The largely impotent European Commission, the very group that failed to steal Russia’s assets despite months of wrangling, got in on the act by issuing guidance for citizens to stockpile 72 hours’ worth of supplies in the event of war with Russia. Imagine we are back to “climb under the table” rhetoric. 

Corruption scandals inside Ukraine further undermined confidence in the sustainability of prolonged escalation. Yet rather than prompting reassessment, the graft scandals and failures coincided with louder calls for sacrifice and confrontation.

War talk as political insurance

By mid-2025, escalation rhetoric had begun to serve a secondary function. As the Trump administration pushed diplomacy and signaled reluctance to bankroll an open-ended proxy war, parts of the European establishment appeared to hedge against peace itself.

Military Keynesianism – sustaining economic activity through defence spending – became an unspoken assumption. So did the political utility of external threat narratives, which helped deflect attention from economic stagnation, institutional weakness and leadership failures within the EU.

In this context, warnings of war did not reflect momentum toward conflict so much as anxiety about losing relevance if peace arrived on American terms.

Bottom line

The louder NATO and European leaders warned of war in 2025, the clearer it became that rhetoric was compensating for a lack of control. As Washington explored diplomatic exits and Moscow waited for concrete proposals, Western Europe’s most vocal hawks found themselves shouting from the sidelines.
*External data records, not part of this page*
-- ==== Sys2Proof/Laws/State.lean ====
section
/-! SUPPORT. Every field of the state after every basic update, so that no proof unfolds a record update. -/

namespace Sys2Proof.Machine

open Sys2Proof

/-! ## updPanel -/

@[simp] theorem updPanel_now (s : State) (pid : Nat) (f : Panel → Panel) : (updPanel s pid f).now = s.now := rfl
@[simp] theorem updPanel_fs (s : State) (pid : Nat) (f : Panel → Panel) : (updPanel s pid f).fs = s.fs := rfl
@[simp] theorem updPanel_mgmt (s : State) (pid : Nat) (f : Panel → Panel) : (updPanel s pid f).mgmt = s.mgmt := rfl
@[simp] theorem updPanel_sensors (s : State) (pid : Nat) (f : Panel → Panel) :
    (updPanel s pid f).sensors = s.sensors := rfl
@[simp] theorem updPanel_flash (s : State) (pid : Nat) (f : Panel → Panel) : (updPanel s pid f).flash = s.flash := rfl
@[simp] theorem updPanel_hbm (s : State) (pid : Nat) (f : Panel → Panel) : (updPanel s pid f).hbm = s.hbm := rfl
@[simp] theorem updPanel_marks (s : State) (pid : Nat) (f : Panel → Panel) : (updPanel s pid f).marks = s.marks := rfl
@[simp] theorem updPanel_gus (s : State) (pid : Nat) (f : Panel → Panel) : (updPanel s pid f).gus = s.gus := rfl
@[simp] theorem updPanel_links (s : State) (pid : Nat) (f : Panel → Panel) : (updPanel s pid f).links = s.links := rfl
@[simp] theorem updPanel_sems (s : State) (pid : Nat) (f : Panel → Panel) : (updPanel s pid f).sems = s.sems := rfl
@[simp] theorem updPanel_queues (s : State) (pid : Nat) (f : Panel → Panel) :
    (updPanel s pid f).queues = s.queues := rfl
@[simp] theorem updPanel_asidBase (s : State) (pid : Nat) (f : Panel → Panel) :
    (updPanel s pid f).asidBase = s.asidBase := rfl
@[simp] theorem updPanel_fqBase (s : State) (pid : Nat) (f : Panel → Panel) :
    (updPanel s pid f).fqBase = s.fqBase := rfl
@[simp] theorem updPanel_fqWritten (s : State) (pid : Nat) (f : Panel → Panel) :
    (updPanel s pid f).fqWritten = s.fqWritten := rfl
@[simp] theorem updPanel_fqSize (s : State) (pid : Nat) (f : Panel → Panel) :
    (updPanel s pid f).fqSize = s.fqSize := rfl
@[simp] theorem updPanel_fqProd (s : State) (pid : Nat) (f : Panel → Panel) :
    (updPanel s pid f).fqProd = s.fqProd := rfl
@[simp] theorem updPanel_fqCons (s : State) (pid : Nat) (f : Panel → Panel) :
    (updPanel s pid f).fqCons = s.fqCons := rfl
@[simp] theorem updPanel_xfaults (s : State) (pid : Nat) (f : Panel → Panel) :
    (updPanel s pid f).xfaults = s.xfaults := rfl
@[simp] theorem updPanel_nextTag (s : State) (pid : Nat) (f : Panel → Panel) :
    (updPanel s pid f).nextTag = s.nextTag := rfl
@[simp] theorem updPanel_inval (s : State) (pid : Nat) (f : Panel → Panel) : (updPanel s pid f).inval = s.inval := rfl
@[simp] theorem updPanel_irqs (s : State) (pid : Nat) (f : Panel → Panel) : (updPanel s pid f).irqs = s.irqs := rfl
@[simp] theorem updPanel_parts (s : State) (pid : Nat) (f : Panel → Panel) : (updPanel s pid f).parts = s.parts := rfl
@[simp] theorem updPanel_launches (s : State) (pid : Nat) (f : Panel → Panel) :
    (updPanel s pid f).launches = s.launches := rfl
theorem updPanel_panels (s : State) (pid : Nat) (f : Panel → Panel) :
    (updPanel s pid f).panels = s.panels.map fun p => if p.pid == pid then f p else p := rfl
@[simp] theorem updPanel_cores (s : State) (pid : Nat) (f : Panel → Panel) : (updPanel s pid f).cores = s.cores := rfl
@[simp] theorem updPanel_clusters (s : State) (pid : Nat) (f : Panel → Panel) :
    (updPanel s pid f).clusters = s.clusters := rfl
@[simp] theorem updPanel_iodTlb (s : State) (pid : Nat) (f : Panel → Panel) :
    (updPanel s pid f).iodTlb = s.iodTlb := rfl
@[simp] theorem updPanel_cmds (s : State) (pid : Nat) (f : Panel → Panel) : (updPanel s pid f).cmds = s.cmds := rfl
@[simp] theorem updPanel_hostMem (s : State) (pid : Nat) (f : Panel → Panel) :
    (updPanel s pid f).hostMem = s.hostMem := rfl
@[simp] theorem updPanel_reply (s : State) (pid : Nat) (f : Panel → Panel) : (updPanel s pid f).reply = s.reply := rfl
@[simp] theorem updPanel_agenda (s : State) (pid : Nat) (f : Panel → Panel) :
    (updPanel s pid f).agenda = s.agenda := rfl
@[simp] theorem updPanel_issuer (s : State) (pid : Nat) (f : Panel → Panel) :
    (updPanel s pid f).issuer = s.issuer := rfl
@[simp] theorem updPanel_free (s : State) (pid : Nat) (f : Panel → Panel) : (updPanel s pid f).free = s.free := rfl
@[simp] theorem updPanel_nextId (s : State) (pid : Nat) (f : Panel → Panel) :
    (updPanel s pid f).nextId = s.nextId := rfl

/-! ## updGang -/

@[simp] theorem updGang_now (s : State) (pid gi : Nat) (f : Gang → Gang) : (updGang s pid gi f).now = s.now := rfl
@[simp] theorem updGang_fs (s : State) (pid gi : Nat) (f : Gang → Gang) : (updGang s pid gi f).fs = s.fs := rfl
@[simp] theorem updGang_mgmt (s : State) (pid gi : Nat) (f : Gang → Gang) : (updGang s pid gi f).mgmt = s.mgmt := rfl
@[simp] theorem updGang_sensors (s : State) (pid gi : Nat) (f : Gang → Gang) :
    (updGang s pid gi f).sensors = s.sensors := rfl
@[simp] theorem updGang_flash (s : State) (pid gi : Nat) (f : Gang → Gang) : (updGang s pid gi f).flash = s.flash := rfl
@[simp] theorem updGang_hbm (s : State) (pid gi : Nat) (f : Gang → Gang) : (updGang s pid gi f).hbm = s.hbm := rfl
@[simp] theorem updGang_marks (s : State) (pid gi : Nat) (f : Gang → Gang) : (updGang s pid gi f).marks = s.marks := rfl
@[simp] theorem updGang_gus (s : State) (pid gi : Nat) (f : Gang → Gang) : (updGang s pid gi f).gus = s.gus := rfl
@[simp] theorem updGang_links (s : State) (pid gi : Nat) (f : Gang → Gang) : (updGang s pid gi f).links = s.links := rfl
@[simp] theorem updGang_sems (s : State) (pid gi : Nat) (f : Gang → Gang) : (updGang s pid gi f).sems = s.sems := rfl
@[simp] theorem updGang_queues (s : State) (pid gi : Nat) (f : Gang → Gang) :
    (updGang s pid gi f).queues = s.queues := rfl
@[simp] theorem updGang_asidBase (s : State) (pid gi : Nat) (f : Gang → Gang) :
    (updGang s pid gi f).asidBase = s.asidBase := rfl
@[simp] theorem updGang_fqBase (s : State) (pid gi : Nat) (f : Gang → Gang) :
    (updGang s pid gi f).fqBase = s.fqBase := rfl
@[simp] theorem updGang_fqWritten (s : State) (pid gi : Nat) (f : Gang → Gang) :
    (updGang s pid gi f).fqWritten = s.fqWritten := rfl
@[simp] theorem updGang_fqSize (s : State) (pid gi : Nat) (f : Gang → Gang) :
    (updGang s pid gi f).fqSize = s.fqSize := rfl
@[simp] theorem updGang_fqProd (s : State) (pid gi : Nat) (f : Gang → Gang) :
    (updGang s pid gi f).fqProd = s.fqProd := rfl
@[simp] theorem updGang_fqCons (s : State) (pid gi : Nat) (f : Gang → Gang) :
    (updGang s pid gi f).fqCons = s.fqCons := rfl
@[simp] theorem updGang_xfaults (s : State) (pid gi : Nat) (f : Gang → Gang) :
    (updGang s pid gi f).xfaults = s.xfaults := rfl
@[simp] theorem updGang_nextTag (s : State) (pid gi : Nat) (f : Gang → Gang) :
    (updGang s pid gi f).nextTag = s.nextTag := rfl
@[simp] theorem updGang_inval (s : State) (pid gi : Nat) (f : Gang → Gang) : (updGang s pid gi f).inval = s.inval := rfl
@[simp] theorem updGang_irqs (s : State) (pid gi : Nat) (f : Gang → Gang) : (updGang s pid gi f).irqs = s.irqs := rfl
@[simp] theorem updGang_parts (s : State) (pid gi : Nat) (f : Gang → Gang) : (updGang s pid gi f).parts = s.parts := rfl
@[simp] theorem updGang_launches (s : State) (pid gi : Nat) (f : Gang → Gang) :
    (updGang s pid gi f).launches = s.launches := rfl
theorem updGang_panels (s : State) (pid gi : Nat) (f : Gang → Gang) :
    (updGang s pid gi f).panels = s.panels.map fun p => if p.pid == pid then { p with gangs := modifyAt f p.gangs gi } else p := rfl
@[simp] theorem updGang_cores (s : State) (pid gi : Nat) (f : Gang → Gang) : (updGang s pid gi f).cores = s.cores := rfl
@[simp] theorem updGang_clusters (s : State) (pid gi : Nat) (f : Gang → Gang) :
    (updGang s pid gi f).clusters = s.clusters := rfl
@[simp] theorem updGang_iodTlb (s : State) (pid gi : Nat) (f : Gang → Gang) :
    (updGang s pid gi f).iodTlb = s.iodTlb := rfl
@[simp] theorem updGang_cmds (s : State) (pid gi : Nat) (f : Gang → Gang) : (updGang s pid gi f).cmds = s.cmds := rfl
@[simp] theorem updGang_hostMem (s : State) (pid gi : Nat) (f : Gang → Gang) :
    (updGang s pid gi f).hostMem = s.hostMem := rfl
@[simp] theorem updGang_reply (s : State) (pid gi : Nat) (f : Gang → Gang) : (updGang s pid gi f).reply = s.reply := rfl
@[simp] theorem updGang_agenda (s : State) (pid gi : Nat) (f : Gang → Gang) :
    (updGang s pid gi f).agenda = s.agenda := rfl
@[simp] theorem updGang_issuer (s : State) (pid gi : Nat) (f : Gang → Gang) :
    (updGang s pid gi f).issuer = s.issuer := rfl
@[simp] theorem updGang_free (s : State) (pid gi : Nat) (f : Gang → Gang) : (updGang s pid gi f).free = s.free := rfl
@[simp] theorem updGang_nextId (s : State) (pid gi : Nat) (f : Gang → Gang) :
    (updGang s pid gi f).nextId = s.nextId := rfl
In general, we can assume that NATO and the EU have a vested interest in war – they have bet on military Keynesianism to keep their ailing economies turning over, and fill the hole left by Trump’s refusal to pursue a war Biden sold to Brussels. 

The closer to peace the Trump-led initiative can bring Ukraine and Russia, the more we should expect toxicity from NATO, the EU, and the ‘coalition of the willing’.